Pick out and copy every line below that has the word "setSlot".

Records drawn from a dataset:
:::

-- ==== Sys2Proof/Machine/Home.lean ====
section
/-! DEFINITION. Events of translation, routers and home banks: walks, ASGEN, accesses arriving, merging, parked, resent, logged, answered (R177 to R181, R186 to R191, R200 to R203, R213, R218, R274, R281). -/

namespace Sys2Proof.Machine

/-! Translation. -/

/-- The entries that a cache keeps (R177). -/
def tlbSize : Agent → Nat
  | .core _ => 32
  | .cluster _ => 1024
  | _ => 4096

/-- Put an entry into a cache of its own size; the oldest entries make room. -/
def fillTlb (tlb : List TlbEntry) (e : TlbEntry) : List TlbEntry :=
  let mine := tlb.filter fun x => x.at_ == e.at_ && !(x.asid == e.asid && x.gen == e.gen && x.base == e.base)
  (tlb.filter fun x => x.at_ != e.at_) ++ mine.drop (mine.length + 1 - tlbSize e.at_) ++ [e]

/-- The tables that a walk passes below the root: level and address. -/
def State.pathFrom (s : State) (va : Nat) : Nat → Nat → List (Nat × Nat)
  | 0, _ => []
  | k + 1, t =>
    match s.tableWord (t + 8 * (if k = 3 then va / 2 ^ 48 % 256 else va / 2 ^ (12 + 9 * (k + 1)) % 512)) with
    | some w => if bitsOf w 0 0 = 1 ∧ bitsOf w 1 1 = 0 then (k, bitsOf w 40 8 * 2 ^ 8) :: s.pathFrom va k (bitsOf w 40 8 * 2 ^ 8) else []
    | none => []

/-- Put a non-leaf entry into a chiplet's walk cache. -/
def fillWalk (ws : List WalkEntry) (e : WalkEntry) : List WalkEntry :=
  let mine := ws.filter fun x => x.chip == e.chip && !(x.asid == e.asid && x.gen == e.gen && x.level == e.level && x.idx == e.idx)
  (ws.filter fun x => x.chip != e.chip) ++ mine.drop (mine.length + 1 - 4096) ++ [e]

/-- PAGE_WALK_DONE: a page that the walk finds fills the chiplet's walk cache and the caches of the agents whose misses joined the walk, under the generation that each of them goes by; an invalid one fills none (R177, log 25). -/
def execPageWalkDone (w : Walk) (asid va : Nat) (s : State) : Out :=
  match s.ctx? asid with
  | none => .next s
  | some c =>
    match s.walkFrom c va 4 c.ptroot with
    | .error _ => .next s
    | .ok p =>
      let mine := w.misses.filter fun a => agentChip a == some w.chip
      let fills := mine.flatMap fun a => (agentCaches a).map fun k =>
        ({ at_ := k, asid := asid, gen := c.genFor s.ptime a, base := p.base, size := p.size, leaf := p.leaf } : TlbEntry)
      let tables := (s.pathFrom va 4 c.ptroot).map fun x =>
        ({ chip := w.chip, asid := asid, gen := c.genFor s.ptime (.chiplet w.chip), level := x.1, idx := walkIdx va x.1, next := x.2 } : WalkEntry)
      .next { s with tlb := fills.foldl fillTlb s.tlb, walks := tables.foldl fillWalk s.walks }

/-- Every access, engine operation and arrival translated under an older generation has been performed (R178). -/
def State.oldGenOver (s : State) (asid : Nat) (gen : BitVec 20) : Bool :=
  s.flight.all (fun a => a.asid != asid || a.asGen == gen || a.stage.past) &&
    s.engines.all (fun e => e.asid != asid || e.asGen == gen || (e.performedAll && e.arrived)) &&
    s.arrivals.all fun x => x.asid != asid || x.asGen == gen

/-- A command of the command processor releases the strand that stands at it: its result, and the next head. -/
def State.releaseUnit (s : State) (sid : Nat) (f : State → State) : State :=
  match s.coreOf sid with
  | some core => s.onCore core fun t => if t.cur.gate = .unit then (f { t with cur := { t.cur with gate := .none } }).advance else t
  | none => s

/-- ASGEN_DONE: the oldest ASGEN of the context completes and the next one begins (R178, R345); where the generation has wrapped, no cache keeps an entry that a walk has filled since; migrations whose leaf has been rewritten end (R180). -/
def execAsgenDone (asid : Nat) (s : State) : Out :=
  match s.ctx? asid with
  | none => .next s
  | some c =>
    match c.asgens with
    | [] => .next s
    | b :: rest =>
      if !s.oldGenOver asid c.gen then .next s
      else
        let s1 := (if c.gen = 0 then s.dropXlate asid else s).modCtx asid fun c => { c with asgens := rest }
        let s2 := match b with
          | .strand sid d => s1.releaseUnit sid fun t => t.setReg d (c.gen.zeroExtend 64)
          | .migration mid => s1.endMigration mid 2 0
        .next (if rest.isEmpty then s2 else s2.raiseGen asid)

/-- CSRW_COMPLETION: every log writer holds the new value (R353). -/
def execCsrwCompletion (asid : Nat) (s : State) : Out :=
  match s.ctx? asid with
  | none => .next s
  | some c =>
    match c.csrws with
    | [] => .next s
    | sid :: rest => .next ((s.modCtx asid fun c => { c with csrws := rest }).releaseUnit sid id)

/-! Home banks. -/

/-- FAULT_QUEUE_REPLAY: once its cause has cleared, or has turned into an error (R203). -/
def execFaultQueueReplay (id : Nat) (s : State) : Out :=
  match s.access? id with
  | none =>
    (match s.engine? id with
     | some e =>
       match e.parked with
       | some k => if e.moved ∨ s.rewriting e.parkedSegs ∨ s.parkedBefore (some k) e.parkedSegs then .next s else .next ((s.engineRun e).releaseClaims id)
       | none => .next s
     | none => .next s)
  | some a =>
    if a.stage = .parked ∧ s.mayArrive a then .next ((s.modAccess id fun x => { x with replayed := true }).arriveThen { a with replayed := true } State.serve)
    else .next s

/-- FAULT_QUEUE_RESEND: the router sends a refused request again (R203). -/
def execFaultQueueResend (id : Nat) (s : State) : Out :=
  match s.access? id with
  | none => .next s
  | some a => if a.stage = .refused ∧ resendAt a.staleAt ≤ s.ptime then .next (s.setStage id .issued) else .next s

/-- FORWARDED_MESSAGE: a message reaches D after the drain point (R281). -/
def execForwardedMessage (id : Nat) (s : State) : Out :=
  match s.access? id with
  | none => .next s
  | some a => if a.stage = .issued ∧ s.arrive a = .forward ∧ !s.behindOlder a then .next (s.arriveThen a State.serve) else .next s

/-- STALE_RESEND: retranslated and sent again, or VCNGONE (R281). -/
def execStaleResend (id : Nat) (s : State) : Out :=
  match s.access? id with
  | none =>
    match s.engine? id with
    | none => .next (s.resendFar id)
    | some e =>
      match e.staleAt, e.arr with
      | some t, some (_, g) => if resendAt t ≤ s.ptime then .next (s.resendArrival e g) else .next s
      | _, _ => .next s
  | some a =>
    if a.stage ≠ .stale ∨ s.ptime < resendAt a.staleAt then .next s
    else
      let router := a.core / 8
      if a.gens.any fun p => !(s.entryAt router p.1).valid then
        .next (s.failAccess id { cause := 0x03, sub := 0x07, addr := match a.segs with | g :: _ => g.va.zeroExtend 64 | [] => 0 })
      else .next (s.modAccess id fun x => { x with stage := .issued, gens := x.gens.map fun p => (p.1, (s.entryAt router p.1).gen) })

/-- ACCESS_RESPONSE (R191). -/
def execAccessResponse (id : Nat) (s : State) : Out :=
  match s.access? id with
  | none => .next s
  | some a => if a.stage.past then .next (s.respond a) else .next s

/-- WATCH_TIMEOUT: a WAITA that its bank could not watch takes its pass latch (R213). -/
def execWatchTimeout (id : Nat) (s : State) : Out :=
  match s.watches.find? fun w => w.access == id && w.bank == noBank with
  | none => .next s
  | some w => .next ({ s with watches := s.watches.filter fun v => v != w }.passWake w.sid)

/-! Merging (R201). -/

def mergeable : AtomOp → Bool
  | .swp | .cas => false
  | _ => true

/-- Two requests agree in operation, width, ASID and word. -/
def State.mergeWith (s : State) (a b : Access) : Bool :=
  match a.op, b.op, a.segs, b.segs with
  | .atomic o n .., .atomic p m .., [g], [h] => o == p && n == m && a.asid == b.asid && s.flatOf g.loc == s.flatOf h.loc && mergeable o
  | _, _, _, _ => false

/-- A request that a router may merge: on its way, alone, behind nothing of its own strand. -/
def State.loose (s : State) (a : Access) : Bool := a.stage == .issued && a.merged.isEmpty && !s.behindOlder a

/-- ATOMIC_MERGE: the first request carries the group, which is logged as one unit. -/
def execAtomicMerge (ids : List Nat) (s : State) : Out :=
  match ids.filterMap s.access? with
  | a :: t =>
    if t.isEmpty ∨ 16 < (a :: t).length ∨ (a :: t).length ≠ ids.length ∨ !ids.Nodup ∨ !((a :: t).all s.loose) ∨ !(t.all (s.mergeWith a)) then .next s
    else
      let s1 := t.foldl (fun s b => (s.modAccess b.id fun x => { x with stage := .merged, rsv := [] }).modLog b.asid fun l => l.subRsv b.rsv) s
      .next (s1.modAccess a.id fun x => { x with merged := t.map fun b => b.id })
  | [] => .next s

/-! Logged writes (R218). -/

/-- Give back what pieces had reserved. -/
def State.unreserve (s : State) (asid : Nat) (segs : List Seg) : State := s.modLog asid fun l => l.subRsv (s.segsReq segs)

/-- Piece by piece: its entries, then its bytes. -/
def State.loggedStore (s : State) (a : Access) : List Seg → State
  | [] => (s.spoil a).performed a.id [] 0
  | g :: t =>
    let p := s.homeFlat g.loc
    match s.pieceErr g with
    | some e => (s.unreserve a.asid (g :: t)).failAccess a.id (errFail e g.va.toNat p)
    | none =>
      match s.appendParts a.asid a.win a.winStamp .store g.parts with
      | .error (s1, x) => (s1.unreserve a.asid t).failAccess a.id { cause := x.cause, sub := x.sub, addr := x.addr }
      | .ok s1 => ((s1.loggedBytes a.vcn g.parts).putHome g.loc g.data).loggedStore a t

/-- A logged atomic; an ACAS that writes nothing logs nothing. -/
def State.loggedAtomic (s : State) (a : Access) (op : AtomOp) (n : AWidth) (b c : Word) : State :=
  match s.readSegs a.segs with
  | .error _ => (s.unreserve a.asid a.segs).performAtomic a op n b c
  | .ok bs =>
    if (atomApply op n (leNat bs) b.toNat c.toNat).isNone then (s.unreserve a.asid a.segs).performAtomic a op n b c
    else
      match s.appendParts a.asid a.win a.winStamp (if a.merged.isEmpty then .atomic else .merge) (a.segs.flatMap fun g => g.parts) with
      | .error (s1, x) => s1.failAccess a.id { cause := x.cause, sub := x.sub, addr := x.addr }
      | .ok s1 => ((s1.loggedBytes a.vcn (a.segs.flatMap fun g => g.parts)).spoil a).performAtomic a op n b c

/-- LOG_ENTRY_ACCEPT. -/
def execLogEntryAccept (id : Nat) (s : State) : Out :=
  match s.access? id with
  | none => .next s
  | some a =>
    if a.stage ≠ .logWait then .next s
    else if s.arrive a ≠ .here then .next (s.setStage id .issued)
    else if s.claimed true a.segs then .next (s.holdAccess a)
    else if (s.noPlace a).isSome then .next (s.failAccess id ((s.noPlace a).getD { cause := 0, sub := 0 }))
    else
      let s1 := s.modAccess id fun x => { x with rsv := [] }
      match a.op with
      | .atomic op n b c => .next (s1.loggedAtomic a op n b c)
      | _ => .next (s1.loggedStore a a.segs)

end Sys2Proof.Machine
end

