-- ==== Sys2Proof/Machine/Undo.lean ====
section
/-! DEFINITION. Undo windows: UWOPEN, UWNUM, UWSEAL, the walk of the ring, rollback and replay (R223 to R232, R430 to R432, R475). -/

namespace Sys2Proof.Machine

def WinState.code : WinState → Nat
  | .none => 0 | .opened => 1 | .fixed => 2 | .sealed => 3 | .truncated => 4

/-! The continuation record (R34, R35). -/

/-- Word 0 of a record. -/
def recWord0 (pc : BitVec 56) (retry : Bool) (slot : Option Nat) (saved pinned : Bool) (pos : Nat) : Word :=
  BitVec.ofNat 64 (pc.toNat / 2 * 2 + bit retry 0 + bit slot.isSome 56 + (slot.getD 0) * 2 ^ 57
    + (if slot.isSome || pinned then pos % 8 else 0) * 2 ^ 58 + bit saved 61 + bit pinned 62)

/-- The record of the running strand. -/
def State.recordImage (s : State) (pc : BitVec 56) (retry : Bool) : List Word :=
  recWord0 pc retry s.cur.str.slot false s.cur.str.pinned s.pos :: (List.range 7).map fun i => s.reg (BitVec.ofNat 4 (i + 1))
def State.highRegs (s : State) : List Word := (List.range 8).map fun i => s.reg (BitVec.ofNat 4 (i + 8))

def wordsBytes (ws : List Word) : List Byte := ws.flatMap wordLe
def bytesWords (n : Nat) (bs : List Byte) : List Word := (List.range n).map (dwordOf bs)

/-- The frames of the device's own tables: where the record of a strand lies in its pool (R31, R258). -/
def State.recordAt (s : State) (x : Strand) : Nat :=
  let off := match x.kernel.bind s.kernel?, x.serves.bind fun f => (s.ctx? x.asid).bind fun c => c.chain[f.chain]? with
    | some k, _ => k.hdr.pooloff
    | none, some e => e.hpool
    | none, none => 0
  clusterBase (s.host x.vcn) + off + 64 * x.recIdx

/-- Write a record in its pool, untorn; not logged (R36, R217). -/
def State.putRecord (s : State) (x : Strand) (ws : List Word) : State :=
  s.putBytes none (s.recordAt x) ((wordsBytes ws).map some)

/-- Registers from a record: s1 to s7, and s8 to s15 where they were kept. -/
def regsOf (ws high : List Word) : Vector Word 16 :=
  Vector.ofFn fun i : Fin 16 => if i.val = 0 then 0 else if i.val < 8 then ws.getD i.val 0 else high.getD (i.val - 8) 0

/-- The PC of a record's word 0. -/
def recPc (w : Word) : BitVec 56 := BitVec.ofNat 56 (w.toNat % 2 ^ 56 / 2 * 2)

/-- The strand gives its slot back unsaved (R41). -/
def State.releaseSlot (s : State) : State :=
  match s.cur.str.slot with
  | some k => { s with cur := { (s.cur.setSlot k none) with str := { s.cur.str with slot := none }, bypass := [] } }
  | none => s

/-! Windows. -/

/-- UWOPEN (R226). -/
def execUwopen (d : Reg) (s : State) : Out :=
  if !s.counts.zero then .next (s.waiting .stall)
  else if s.cur.str.slot.isSome then .next (s.raise 0x09 0x01)
  else if 8 ≤ d.toNat then .next (s.raise 0x09 0x02)
  else
    let l := s.log s.asid
    let n := l.next
    let named : State → State := fun t =>
      { (t.modLog t.asid fun l => { l with next := if n = 0xFFFFFFFF then 1 else n + 1 }) with
        cur := { t.cur with regs := regsOf (List.replicate 8 0 |>.mapIdx fun i _ => t.reg (BitVec.ofNat 4 i)) [] } }.setReg d (n.zeroExtend 64)
    if l.mode = 0 then
      .next (((named s.closeWindow).setStr fun x => { x with window := { num := n.toNat, st := .fixed, stamp := s.timeHere } }).advance)
    else
      match s.reserve s.asid [(s.chipHere, 128)] with
      | none => .next (s.raise 0x09 0x03)
      | some s1 =>
        let w := s1.cur.str.window
        let img := wordsBytes ((named s).recordImage s.nextPc false) ++ toLe 8 s.timeHere ++ toLe 4 w.num ++ toLe 1 w.st.code ++ [0, 0, 0]
        match s1.append s.asid s.chipHere .mark (s.vcn % 2 ^ 12 + s.cur.str.recIdx * 2 ^ 12) n.toNat s.timeHere img with
        | .error e => .next ((e.1.modLog s.asid fun l => l.subRsv [(s.chipHere, 32)]).raise 0x09 0x04 e.2.addr)
        | .ok (s2, off) =>
          .next (((named s2.closeWindow).setStr fun x =>
            { x with window := { num := n.toNat, st := .opened, stamp := s.timeHere, mark := some off, rsv := some s.chipHere } }).advance.happen s.vcn 0x07 96)

/-- UWNUM (R228). -/
def execUwnum (d : Reg) (s : State) : Out :=
  let w := s.cur.str.window
  .next (s.answer d (if w.st = .none then 0 else BitVec.ofNat 64 (w.num % 2 ^ 32 + w.st.code * 2 ^ 32)))

/-- UWSEAL (R432). -/
def execUwseal (s : State) : Out :=
  if !s.counts.zero then .next (s.waiting .stall)
  else
    match s.sealWindow none with
    | .full => .next (s.raise 0x09 0x03)
    | .refused s1 t => .next (s1.pend t).advance
    | .done s1 => .next s1.advance

/-! Walking the ring (R219, R231). -/

/-- An entry as the ring holds it. -/
structure Entry where
  off : Nat
  kind : Nat
  void : Bool
  win : Nat
  loc : Nat
  dstamp : Nat
  data : List Byte
  deriving DecidableEq, Repr

/-- The entries of a chunk's bytes, oldest first; a PAD ends it. fuel: at least the entries. -/
def entriesIn : Nat → Nat → List Byte → List Entry
  | 0, _, _ => []
  | fuel + 1, off, bs =>
    if bs.length < 32 then []
    else
      let w0 := BitVec.ofNat 64 (field bs 0 8)
      let n := 8 * (bitsOf w0 57 53 + 1)
      let k := bitsOf w0 60 58
      if k = 7 then []
      else
        { off := off, kind := k, void := bitsOf w0 61 61 == 1, win := field bs 8 4, loc := bitsOf w0 52 0, dstamp := field bs 12 4
          data := (bs.drop 16).take n } :: entriesIn fuel (off + entryBytes n) (bs.drop (entryBytes n))

/-- The chunks in use, oldest first. -/
def UndoLog.chunks (l : UndoLog) : List Nat := (List.range (l.used / chunkSize)).map fun i => (l.head + i * chunkSize) % l.size

/-- Every entry of the ring, oldest first in ring order. -/
def State.ringEntries (s : State) (asid : Nat) : List Entry :=
  let l := s.log asid
  l.chunks.flatMap fun c =>
    match s.devRead asid (l.base.toNat + c) (l.fills.getD c 0) with
    | .ok bs => entriesIn 256 c bs
    | .error _ => []

/-- Set VOID on an entry (R222). -/
def State.voidEntry (s : State) (asid : Nat) (e : Entry) : State :=
  match s.devRead asid ((s.log asid).base.toNat + e.off + 7) 1 with
  | .ok [b] => match s.ringWrite asid (e.off + 7) [b ||| 0x20] with
    | .ok t => t
    | .error _ => s
  | _ => s

def Entry.isWrite (e : Entry) : Bool := decide (1 ≤ e.kind) && decide (e.kind ≤ 4) && !e.void

/-- The pieces that an entry's old data goes back to: its virtual address under the context's page tables and rights, wherever a migration has taken it; none where they refuse it. A virtual address of a core's own scratchpad names no core: an entry that stands as the log writer left it goes to the scratchpad that the write was made in (log 16). -/
def State.entrySegs (s : State) (asid : Nat) (e : Entry) : List Seg :=
  let va := 8 * e.loc
  match s.xlateAll .device asid 0 0 .wr (pagePieces 3 va e.data.length) with
  | .error _ => []
  | .ok segs =>
    match (s.log asid).places.get? e.off, segs.any (fun g => match g.loc with | .core _ _ _ own => own | _ => false) with
    | some p, true => (match p.loc with
      | .core _ _ _ true => if p.va = va ∧ p.n = e.data.length then [{ va := BitVec.ofNat 56 va, loc := p.loc, n := p.n }] else []
      | _ => [])
    | _, _ => if (s.devFault false segs).isSome then [] else segs

/-- Write an entry's old data back piece by piece, but for bytes that these stretches cover; a piece whose home meets an error stays as it is. -/
def State.restoreSegs (s : State) (skip : List (Nat × Nat)) : List Seg → List Byte → State
  | [], _ => s
  | g :: t, bs =>
    let a := s.homeFlat g.loc
    let ds := (bs.take g.n).mapIdx fun j b => if skip.any fun k => decide (k.1 ≤ a + j) && decide (a + j < k.1 + k.2) then none else some b
    let s1 := if (s.homeFault g.loc).isSome || (writeErr s.mem s.lostDies (s.homeKey g.loc) g.n a ds).isSome then s else s.putHome g.loc ds
    s1.restoreSegs skip t (bs.drop g.n)

def State.restoreEntry (s : State) (asid : Nat) (e : Entry) (skip : List (Nat × Nat)) : State := s.restoreSegs skip (s.entrySegs asid e) e.data

/-- Restore the entries of a window, newest first; later: the stretches that entries of other windows wrote later in the ring. -/
def State.restoreWindow (s : State) (asid win : Nat) (later : List (Nat × Nat)) : List Entry → State
  | [] => s
  | e :: t =>
    if !e.isWrite then s.restoreWindow asid win later t
    else if e.win = win then ((s.restoreEntry asid e later).voidEntry asid e).restoreWindow asid win later t
    else s.restoreWindow asid win (((s.entrySegs asid e).map fun g => (s.homeFlat g.loc, g.n)) ++ later) t

/-- Steps 2 and 3 of rollback (R231); the ROLLBACK entry goes to the log writer that holds the window's standing reservation (R475). The answer holds the MARK's record image; DESIGN CHOICE (log 173): of a MARK whose chunk cannot be read, an image of free words. -/
def State.rollbackWindow (s : State) (asid chip v : Nat) (w : Window) : State × List Word :=
  let es := s.ringEntries asid
  let s1 := s.restoreWindow asid w.num [] es.reverse
  let (img, s1) := match es.find? fun e => some e.off = w.mark && e.kind == 0 with
    | some e => (bytesWords 8 e.data, s1)
    | none => s1.freeWords 8
  let s2 := match s1.append asid (w.rsv.getD chip) .rollback 0 w.num w.stamp (toLe 8 (w.mark.getD 0)) with
    | .ok (t, _) => t.happen v 0x07 32
    | .error e => e.1
  (s2, img)

/-- A strand's tile unit is free again. -/
def State.dropUnit (s : State) (x : Strand) : State :=
  match x.saved with
  | some (.unit u) => s.modCtx x.asid fun c => { c with units := c.units.filter (· != u) }
  | _ => s

/-- RunRollback for a strand: the record comes from the MARK, PINNED with it, s8 to s15 are zero, a tile slot is released without being saved, and a tile context that has been saved is given up: the MARK's image holds none (R226, R231). Its window takes a new standing reservation before the strand executes (R475). -/
def State.runRollback (s : State) (sid : Nat) : State :=
  match s.strand? sid with
  | none => s
  | some x =>
    let (s1, img) := s.rollbackWindow x.asid (chipOf (s.host x.vcn)) x.vcn x.window
    let due : Strand → Strand := fun x =>
      { x with rollbackDue := false, pinned := bitsOf (img.getD 0 0) 62 62 == 1, saved := none, stop := none, window := { x.window with rsv := none } }
    let s1 := s1.dropUnit x
    match s1.coreOf sid with
    | some core =>
      s1.onCore core fun t =>
        let t1 := (t.setStr due).releaseSlot
        { t1 with cur := { t1.cur with
            regs := regsOf img [], pc := recPc (img.getD 0 0), wait := .none, gate := .none, susp := .none, stop := none, retry := false, past := false
            bypass := [] } }
    | none =>
      match s1.strands.get? sid with
      | none => s1
      | some y =>
        let core := s1.host y.vcn * 8 + y.pos
        let s2 := match y.slot with
          | some k => s1.setCoreAt core ((s1.coreAt core).setSlot k none)
          | none => s1
        let z := { due y with slot := none, high := none }
        ({ s2 with strands := s2.strands.set sid z }).putRecord z (recWord0 (recPc (img.getD 0 0)) false none false z.pinned z.pos :: img.drop 1)

end Sys2Proof.Machine
end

:::

REPLY TO THE TASK:
  | some k => { s with cur := { (s.cur.setSlot k none) with str := { s.cur.str with slot := none }, bypass := [] } }
          | some k => s1.setCoreAt core ((s1.coreAt core).setSlot k none)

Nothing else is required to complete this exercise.